Objectives Chronic excessive consumption of alcohol causes cardiac remodelling and eventually leads to alcoholic cardiomyopahty (ACM). A disintegrin and metalloproteinase-12 (ADAM-12) is involved in degradation of extracellular matrix using syndecan-4 as a primary cell surface receptor. This study aimed to investigate the role of ADAM-12/syndecan-4 signalling pathway in ventricular remodelling of ACM.
Methods Fifty healthy Wistar rats were randomly divided into a control group (n=20) and an ACM group (n=30). Animals in the ACM group were given 10% alcohol ad libitum as the drinking water and 60% alcohol (5 ml kg−1 once per day) by intragastric administration in the first week; 10% alcohol ad libitum as the drinking water and 60% alcohol (10 ml kg−1 twice per day) by intragastric administration in the second week; 20% alcohol ad libitum as the drinking water and 60% alcohol (15 ml kg−1 twice per day) by intragastric administration from week 3 to week 16; and 30% alcohol ad libitum as the drinking water and 60% alcohol (15 ml kg−1 twice per day) by intragastric administration from week 17 to month 6. Animals in the control group received purified drinking water in the same regimen with alcohol treatment. Before and 6 months after initiating the study, left ventricular end diastolic diameter (LVEDD), left ventricular ejection fraction (LVEF), and fractional shortening (FS) were assessed by echocardiography. Histopathology and ultrastructure of myocardium were examined with light and electron microscopy; mRNA expressions of ADAM-12 and syndecan-4 were evaluated by real-time PCR; and protein expressions of ADAM-12 and syndecan-4 were analysed using immunohistochemistry and western blot, respectively. The expression of TIMP-3, an endogenous inhibitor of ADAM-12, was also tested.

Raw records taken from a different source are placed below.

-- ==== Sys2Proof/Word.lean ====
section
/-! DEFINITION. The word types of the node and their plainest arithmetic: bytes, 16-bit statistics counters that stop
at 65535 (00_scope.md, Counters), and the modular comparisons (00_scope.md, Modular comparison). -/

namespace Sys2Proof

/-- One byte of a cell, a frame or the plate store. -/
abbrev Byte := BitVec 8

/-- A 16-bit statistics counter (00_scope.md, Counters). -/
abbrev Count := BitVec 16

/-- A moment or a length of time, in nanoseconds. -/
abbrev Time := Nat

/-- A counter after one more event: it stops at 65535 rather than wrapping (00_scope.md, Counters). -/
def bump (c : Count) : Count := if c = 65535 then c else c + 1

/-- A counter after `n` more events, stopping at 65535. -/
def bumpBy (c : Count) (n : Nat) : Count := BitVec.ofNat 16 (min (c.toNat + n) 65535)

/-- "n is at or before m" for 16-bit values (00_scope.md, Modular comparison). -/
def atOrBefore (n m : BitVec 16) : Bool := decide ((m - n).toNat < 32768)

/-- "n is before m": at or before and not equal. -/
def isBefore (n m : BitVec 16) : Bool := atOrBefore n m && n != m

/-- "s is newer than t" for 8-bit voice sequences: `(s − t) mod 256` lies in 1 to 127. -/
def isNewer (s t : BitVec 8) : Bool := decide (1 ≤ (s - t).toNat ∧ (s - t).toNat ≤ 127)

end Sys2Proof
end

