-- ==== Sys2Proof/Decode.lean ====
section
/-! DEFINITION. The command that a table word spells. The part fetches no program, and no row of
spec/opcode_table.json gives a bit of a word (every row's list of fields is empty), so no word spells a command
(notes/assumptions/31.md). -/

namespace Sys2Proof

/-- The command that a word of this many bits spells: none, since no row gives bits. -/
def decodeTableWord (_nbits _w : Nat) : Option Instr := none

end Sys2Proof
end

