-- ==== Sys2Proof/Machine/Straps.lean ====
section
/-! DEFINITION. Reading the straps (R175): which profile each port is honoured with, and which straps conflict. -/

namespace Sys2Proof.Machine

/-- The profile a code names; codes 6 and 7 name none (R175). -/
def codeProfile (code : BitVec 3) : Option Profile :=
  if code = 0 then some .none
  else if code = 1 then some .phone
  else if code = 2 then some .sign
  else if code = 3 then some .weather
  else if code = 4 then some .toll
  else if code = 5 then some .centre
  else none

/-- How many ports of a station a profile may be honoured on (R175). Every unused port may be NONE. -/
def strapLimit : Profile → Nat
  | .none => 4
  | .phone => 2
  | .sign => 2
  | .weather => 1
  | .toll => 1
  | .centre => 1

/-- The profile a port is honoured with and its strap-conflict flag, given those of the ports below it (R175). -/
def honour (below : List Profile) (code : BitVec 3) : Profile × Bool :=
  match codeProfile code with
  | none => (.none, true)
  | some p => if below.count p < strapLimit p then (p, false) else (.none, true)

/-- The honoured profiles and the conflict flags of ports 0 to 3, checked from port 0 upward (R175). -/
def readStraps (codes : Vector (BitVec 3) 4) : Vector (Profile × Bool) 4 :=
  let p0 := honour [] codes[0]
  let p1 := honour [p0.1] codes[1]
  let p2 := honour [p0.1, p1.1] codes[2]
  let p3 := honour [p0.1, p1.1, p2.1] codes[3]
  #v[p0, p1, p2, p3]

/-- A station number strap that names a station: 1 to 60 (R41). -/
def validNumber (n : BitVec 6) : Bool := decide (1 ≤ n.toNat ∧ n.toNat ≤ 60)

/-- Bit `n` of a port mask is set for every port of a profile (R51). -/
def maskOf (profiles : Vector Profile 4) (profile : Profile) : BitVec 4 :=
  (if profiles[0] = profile then 1 else 0) ||| (if profiles[1] = profile then 2 else 0)
    ||| (if profiles[2] = profile then 4 else 0) ||| (if profiles[3] = profile then 8 else 0)

/-- The group table after reset (R51): groups 0 to 3 reach the SIGN, PHONE, WEATHER and TOLL ports, the others none. -/
def resetGroups (profiles : Vector Profile 4) : Vector (BitVec 4) 32 :=
  ((((Vector.replicate 32 (0 : BitVec 4)).set 0 (maskOf profiles .sign)).set 1 (maskOf profiles .phone)).set 2
    (maskOf profiles .weather)).set 3 (maskOf profiles .toll)

end Sys2Proof.Machine
end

Results Following 6 months of alcohol feeding, LVEF and FS were reduced p<0.05 for both), while LVEDD was augmented in the ACM group p<0.05), as compared with the control group. In addition, severe changes in cardiac structure were seen in the ACM group. The mRNA and protein expressions of ADAM-12 and syndecan-4 were up-regulated in the ACM group in comparison with the control group p<0.05 for all), while those of TIMP-3 were down-regulated. In both groups, the protein expression of ADAM-12 positively correlated with that of syndecan-4 and LVEDD p<0.05 for both), whereas it negatively correlated with LVEF p<0.05).
Conclusions Along with decreased expression of TIMP-3, ADAM-12 and syndecan-4 are over-expressed and are associated with ventricular remodelling in ACM. Therefore, the ADAM-12/syndecan-4 signalling pathway may represent a new therapeutic target in the prevention and treatment of ventricular remodelling in ACM.